## WHAT THE EXERCISE ASKS
Below are some records; quote exactly the lines from the one that contains "else parkKey f core i" through the one that contains "fr with drained", inclusive, and no others.

Stored data:
-- ==== Sys2Proof/Machine/Launch.lean ====
section
/-! DEFINITION. Dispatch (spec/11 R318 to R322, spec/13 R372, R378, R379): the ready pool, fronts, the placing of gusts, and the
completion of a front. -/

namespace Sys2Proof.Machine

/-! ## Room on a core -/

/-- The lowest place for n units below a limit that meets none of the runs in use, each (first, length). -/
def lowestGap (used : List (Nat × Nat)) (limit n : Nat) : Option Nat :=
  let fits := fun (a : Nat) => decide (a + n ≤ limit) && used.all fun r => decide (a + n ≤ r.1) || decide (r.1 + r.2 ≤ a) || r.2 == 0
  ((0 :: used.map fun r => r.1 + r.2).filter fits).foldl (fun (m : Option Nat) a => match m with
    | none => some a
    | some b => some (min a b)) none

/-- The scratchpad runs of a core that fronts hold. -/
def State.scratchRuns (s : State) (core : Nat) : List (Nat × Nat) :=
  s.fronts.filterMap fun e => (tabGet? e.2.scratchBase core).map fun b => (b, e.2.scratch)
/-- The accumulator runs of a core that fronts hold. -/
def State.accumRuns (s : State) (core : Nat) : List (Nat × Nat) :=
  s.fronts.filterMap fun e => (tabGet? e.2.accumBase core).map fun b => (b, e.2.accum)
/-- The free matrix contexts of a core, ascending (R327). -/
def State.freeMx (s : State) (core : Nat) : List Nat :=
  let used := s.fronts.flatMap fun e => tabGetD e.2.mxPhys core []
  (List.range 16).filter fun n => !(used.contains n)
/-- The free physical copy contexts of a die, ascending (R327). -/
def State.freeCp (s : State) (die : Nat) : List Nat :=
  let used := (s.fronts.filter fun e => e.2.die == some die).flatMap fun e => e.2.cpPhys
  (List.range 256).filter fun n => !(used.contains n)
/-- The n lowest free cohort counters of a die (R134). -/
def State.freeCounters (s : State) (die n : Nat) : List Nat :=
  ((List.range 4096).filter fun i => (tabGet? (s.die die).counters i).isNone).take n

/-- What a front holds on a core (R322): the bases of its scratchpad and accumulators and its matrix contexts. -/
structure Hold where
  sp : Nat
  acc : Nat
  mx : List Nat
  deriving DecidableEq, Repr

/-- What a front would hold on a core: what it already holds, or, on a core that takes it anew, the lowest room (R322,
R377 action 6). -/
def State.hold? (s : State) (fr : Front) (core : Nat) : Option Hold :=
  match tabGet? fr.scratchBase core with
  | some b => some { sp := b, acc := fr.accBase core, mx := tabGetD fr.mxPhys core [] }
  | none =>
    if (s.core core).retired then none
    else
      match lowestGap (s.scratchRuns core) (scratchSize core) fr.scratch, lowestGap (s.accumRuns core) (accumSize core) fr.accum with
      | some b, some a =>
        let mx := (s.freeMx core).take (fr.mxctx + 1)
        if mx.length = fr.mxctx + 1 then some { sp := b, acc := a, mx := mx } else none
      | _, _ => none

/-- Whether a bank of a core may receive gusts of a front: the active bank any; the shadow bank those of a pre-emptible
front, while it holds no context of another instance and the active bank none of this one (log 9). -/
def State.bankOpen (s : State) (fr : Front) (core bank : Nat) : Bool :=
  bank == 0 ||
    (fr.preempt
      && !((s.bankGusts core 0).any fun e => (s.frontOf e.2).inst == fr.inst)
      && ((s.bankGusts core 1).isEmpty
        || (match (s.core core).shadow with | some x => x.inst == fr.inst && x.n == 0 | none => false)))

/-- Where a core takes the next gust of a front: its gust slots and what the front then holds there (R322). -/
def State.room? (s : State) (fr : Front) (core bank : Nat) : Option ((Nat × Option Nat) × Hold) :=
  if s.bankOpen fr core bank && s.bankCovers core bank fr.alloc fr.gbud fr.twin then
    match freeSlot (s.slotsUsed core bank) fr.twin, s.hold? fr core with
    | some p, some h => some (p, h)
    | _, _ => none
  else none

/-- The free gust slots of a core's bank. -/
def State.freeSlots (s : State) (core bank : Nat) : Nat := 64 - (s.slotsUsed core bank).length

/-- The element of a list with the greatest measure, the first on a tie. -/
def mostOf (m : Nat → Nat) : List Nat → Option Nat
  | [] => none
  | x :: xs =>
    match mostOf m xs with
    | none => some x
    | some y => if m y ≤ m x then some x else some y

/-- The cores of a die that a partition owns. -/
def State.ownCores (s : State) (q die : Nat) : List Nat := (s.coresOf q).filter fun c => dieOf c == die

/-- The core of a die for the next gust of a front (R322). -/
def State.coreFor (s : State) (fr : Front) (die bank : Nat) : Option Nat :=
  mostOf (fun c => s.freeSlots c bank) ((s.ownCores fr.part die).filter fun c => (s.room? fr c bank).isSome)

/-! ## Placing a gust -/

/-- The membership slots of gust i (R13, R251). -/
def membersOf (cs : List Cohort) (i : Nat) : List (BitVec 16) :=
  (((cohortsWith cs i).map fun n => BitVec.ofNat 16 (0x8000 + n)) ++ List.replicate 4 0).take 4

/-- The launch mask of gust i (R8, Table 3). -/
def launchMask (fr : Front) (i : Nat) : Word :=
  if i + 1 = fr.gusts ∧ fr.lastLanes ≠ 0 then lowMask fr.lastLanes else 0xFFFFFFFF

/-- The next gust of a front placed on a core (R322, R11). -/
def State.placeOn (s : State) (f : Nat) (fr : Front) (core bank : Nat) (r : (Nat × Option Nat) × Hold) : State :=
  let (frame, s1) := s.freshNat
  let g := launchGust f fr.placed fr.alloc fr.gbud fr.entry (launchMask fr fr.placed) (membersOf fr.cohorts fr.placed) frame r.1.2
  let s2 := (s1.setGust (core * 128 + 64 * bank + r.1.1) g).setFront f
    { fr with placed := fr.placed + 1, scratchBase := tabSet fr.scratchBase core r.2.sp,
              accumBase := tabSet fr.accumBase core r.2.acc, mxPhys := tabSet fr.mxPhys core r.2.mx }
  if bank = 0 then s2 else s2.setCore core { s2.core core with shadow := some { n := 0, inst := fr.inst } }

/-- The next gust of a front placed, when a core of its die takes it. -/
def State.placeNext (s : State) (f : Nat) (fr : Front) (flag : Bool) : Option State :=
  let bank := if flag && fr.preempt then 1 else 0
  match fr.die with
  | none => none
  | some d =>
    match s.coreFor fr d bank with
    | none => none
    | some c => (s.room? fr c bank).map fun r => s.placeOn f fr c bank r

/-! ## What fronts no longer need (R322) -/

/-- The engine contexts of a front on a core. -/
def Front.mxKeys (fr : Front) (core : Nat) : List Nat := (tabGetD fr.mxPhys core []).map (mxKey core)

/-- Whether a context is idle or faulted, with nothing in progress. -/
def State.quietEng (s : State) (key : Nat) : Bool := match s.eng? key with | none => true | some e => e.idle

/-- Engine contexts removed. -/
def State.dropEngs (s : State) (ks : List Nat) : State := { s with engs := s.engs.filter fun e => !(ks.contains e.1) }

/-- What a front holds on a core is freed when its last gust there has retired and its contexts there are quiet. -/
def State.sweepCore (s : State) (f core : Nat) : State :=
  match s.front? f with
  | none => s
  | some fr =>
    if (s.gusts.any fun e => e.2.front == f && coreOf e.1 == core) || !((fr.mxKeys core).all s.quietEng) then s
    else
      (s.dropEngs (fr.mxKeys core)).setFront f
        { fr with scratchBase := tabDel fr.scratchBase core, accumBase := tabDel fr.accumBase core,
                  mxPhys := tabDel fr.mxPhys core }

/-- The same for every front and core. -/
def State.sweep (s : State) : State :=
  s.fronts.foldl (fun t e => (e.2.scratchBase.map fun c => c.1).foldl (fun u c => u.sweepCore e.1 c) t) s

/-! ## GUST_PLACE (R322) -/

/-- A gust of a drained front that has been resumed (R385): its key, with its core. -/
def State.drainedGusts (s : State) : List (Nat × Gust) :=
  s.gusts.filter fun e => !(resident e.1) && !((s.core (coreOf e.1)).keeps (saveNo e.1)) && !(s.frontOf e.2).drained

/-- Engine contexts under new keys, with the WAITTLs that name them. -/
def State.rekeyEngs (s : State) (f : Nat → Nat) : State :=
  let slot := fun (x : Slot) => match x.wait with
    | some (.timeline e n) => { x with wait := some (.timeline (f e) n) }
    | _ => x
  { s with
    engs := s.engs.foldl (fun (t : Tab Eng) e => tabSet t (f e.1) e.2) []
    gusts := s.gusts.map fun e => (e.1, { e.2 with a := slot e.2.a, b := slot e.2.b }) }

/-- The key of context i that a drained front had on a core, while no core holds it (log 36). -/
def parkKey (f core i : Nat) : Nat := 2 ^ 40 + (f * 320 + core) * 16 + i

/-- The keys of a core's contexts exchanged for those of their places while a front is drained, or back. -/
def parkMap (f core : Nat) (mx : List Nat) (back : Bool) (k : Nat) : Nat :=
  match (List.range mx.length).find? fun i => k == if back then parkKey f core i else mxKey core (mx.getD i 0) with
  | some i => if back then mxKey core (mx.getD i 0) else parkKey f core i
  | none => k

/-- A drained front: its scratchpad, accumulators and matrix contexts on every core are free (R385); what its contexts hold
stays (log 36). -/
def State.parkFront (s : State) (f : Nat) (fr : Front) : State :=
  (fr.mxPhys.foldl (fun t e => t.rekeyEngs (parkMap f e.1 e.2 false)) s).setFront f
    { fr with drained := true, scratchBase := [], accumBase := [], mxPhys := [] }

/-- What a drained front holds on a core taken again (R322). -/
def State.rehold (s : State) (f : Nat) (fr : Front) (core : Nat) (h : Hold) : State :=
  if (tabGet? fr.scratchBase core).isSome then s
  else
    (s.rekeyEngs (parkMap f core h.mx true)).setFront f
      { fr with scratchBase := tabSet fr.scratchBase core h.sp, accumBase := tabSet fr.accumBase core h.acc,
                mxPhys := tabSet fr.mxPhys core h.mx }

/-- A drained gust loaded again from its save area into the active bank of its core, when its partition owns the core and
there is room (R322, R378). -/
def State.reload? (s : State) (k : Nat) (g : Gust) : Option State :=
  let core := coreOf k
  let fr := s.frontOf g
  if !(s.bankCovers core 0 g.alloc g.gbud g.twin.isSome) || s.ownerOf core != fr.part then none
  else
    match freeSlot (s.slotsUsed core 0) g.twin.isSome, s.hold? fr core with
    | some p, some h =>
      let k' := core * 128 + p.1
      let s1 := s.loadGust k
      match s1.gust? k with
      | none => some s1
      | some _ =>
        let s2 := s1.rehold g.front fr core h
        let g2 := (s2.gust? k).getD g
        some (((s2.setGust k { g2 with twin := p.2 }).rekey fun n => if n = k then k' else n).resumed k')
    | _, _ => none

/-- Whether a front has gusts that wait for a place. -/
def Front.waits (fr : Front) : Bool := decide (fr.placed < fr.gusts) && !fr.ended && !fr.drained

/-- The first of the waiting gusts that can be placed, oldest front first; flag chooses the shadow bank for a pre-emptible
front (log 9). -/
def State.placeWaiting (s : State) (flag : Bool) : Option State :=
  match s.drainedGusts.findSome? fun e => s.reload? e.1 e.2 with
  | some t => some t
  | none => (s.fronts.filter fun e => e.2.waits).findSome? fun e => s.placeNext e.1 e.2 flag

/-- GUST_PLACE (R322). -/
def execGustPlace (s : State) : Outcome :=
  match s.sweep.placeWaiting s.input.flag with
  | some t => .next t
  | none => .refused .noSuchEvent

/-! ## FRONT_CREATE (R321) -/

/-- A READY node of the pool: its instance, index and values, and how it ranks (R321). -/
structure Ready where
  inst : Nat
  ix : Nat
  x : Inst
  node : Node
  deriving DecidableEq, Repr

/-- The READY nodes. -/
def State.pool (s : State) : List Ready :=
  s.insts.flatMap fun e =>
    if s.inReset || (s.part e.2.part).resetting then []
    else (List.range e.2.nodes.length).filterMap fun i =>
      match e.2.nodes[i]? with
      | some n => if n.state = 1 then some { inst := e.1, ix := i, x := e.2, node := n } else none
      | none => none

/-- The gust slots that a partition holds (R321). -/
def State.slotsHeld (s : State) (q : Nat) : Nat :=
  (s.gusts.map fun e => if resident e.1 && (s.frontOf e.2).part == q then (if e.2.twin.isSome then 2 else 1) else 0).sum

/-- POOLSHARE of a partition (R379). -/
def State.poolShare (s : State) (q : Nat) : Nat := (s.hub.poolShare.getD q 0).toNat

/-- Whether partition a comes before partition b: a share before none, the lesser ratio, the lower number (R321, R379). -/
def State.partBefore (s : State) (a b : Nat) : Bool :=
  let m := s.poolShare a
  let n := s.poolShare b
  if m = 0 then n == 0 && decide (a < b)
  else if n = 0 then true
  else
    let u := s.slotsHeld a * n
    let v := s.slotsHeld b * m
    decide (u < v) || (u == v && decide (a < b))

/-- Whether a READY node is picked before another (R321). -/
def State.pickedBefore (s : State) (a b : Ready) : Bool :=
  if a.x.part ≠ b.x.part then s.partBefore a.x.part b.x.part
  else if a.node.prio ≠ b.node.prio then decide (b.node.prio < a.node.prio)
  else if a.node.readyAt ≠ b.node.readyAt then decide (a.node.readyAt < b.node.readyAt)
  else if a.x.order ≠ b.x.order then decide (a.x.order < b.x.order)
  else decide (a.ix < b.ix)

/-- The pool in the order in which nodes are picked; a partition without a share waits for those with one (R379). -/
def State.picks (s : State) : List Ready :=
  let ps := s.pool
  let shared := ps.filter fun r => s.poolShare r.x.part != 0
  (if shared.isEmpty then ps else shared).foldl (fun acc r =>
    (acc.takeWhile fun a => s.pickedBefore a r) ++ r :: acc.dropWhile fun a => s.pickedBefore a r) []

/-- The front that a node would become (R317, R322, R372). -/
def State.frontFor (s : State) (r : Ready) : Front where
  frontId := BitVec.ofNat 32 s.nextFront
  part := r.x.part
  asid := r.x.asid
  inst := r.inst
  node := r.ix
  prio := r.node.prio
  preempt := r.node.preempt
  alloc := r.node.alloc
  gbud := r.node.gbud
  scratch := r.node.scratch
  accum := r.node.accum
  mxctx := r.node.mxctx
  cpctx := r.node.cpctx
  lastLanes := r.node.lastLanes
  gusts := r.node.gusts
  spawn := r.node.gusts
  entry := r.node.entry
  dieClass := r.node.dieClass
  cohorts := r.node.cohorts
  shapes := r.node.shapes
  twin := (s.part r.x.part).twin.getLsbD r.x.asid
  uvec := tabGetD (s.part r.x.part).uvec r.x.asid 0 &&& ~~~3
  svec := tabGetD (s.part r.x.part).svec r.x.asid 0 &&& ~~~3
  user := r.node.user
  created := s.hub.now.toNat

## RESPONSE
  | some i => if back then mxKey core (mx.getD i 0) else parkKey f core i
  | none => k

/-- A drained front: its scratchpad, accumulators and matrix contexts on every core are free (R385); what its contexts hold
stays (log 36). -/
def State.parkFront (s : State) (f : Nat) (fr : Front) : State :=
  (fr.mxPhys.foldl (fun t e => t.rekeyEngs (parkMap f e.1 e.2 false)) s).setFront f
    { fr with drained := true, scratchBase := [], accumBase := [], mxPhys := [] }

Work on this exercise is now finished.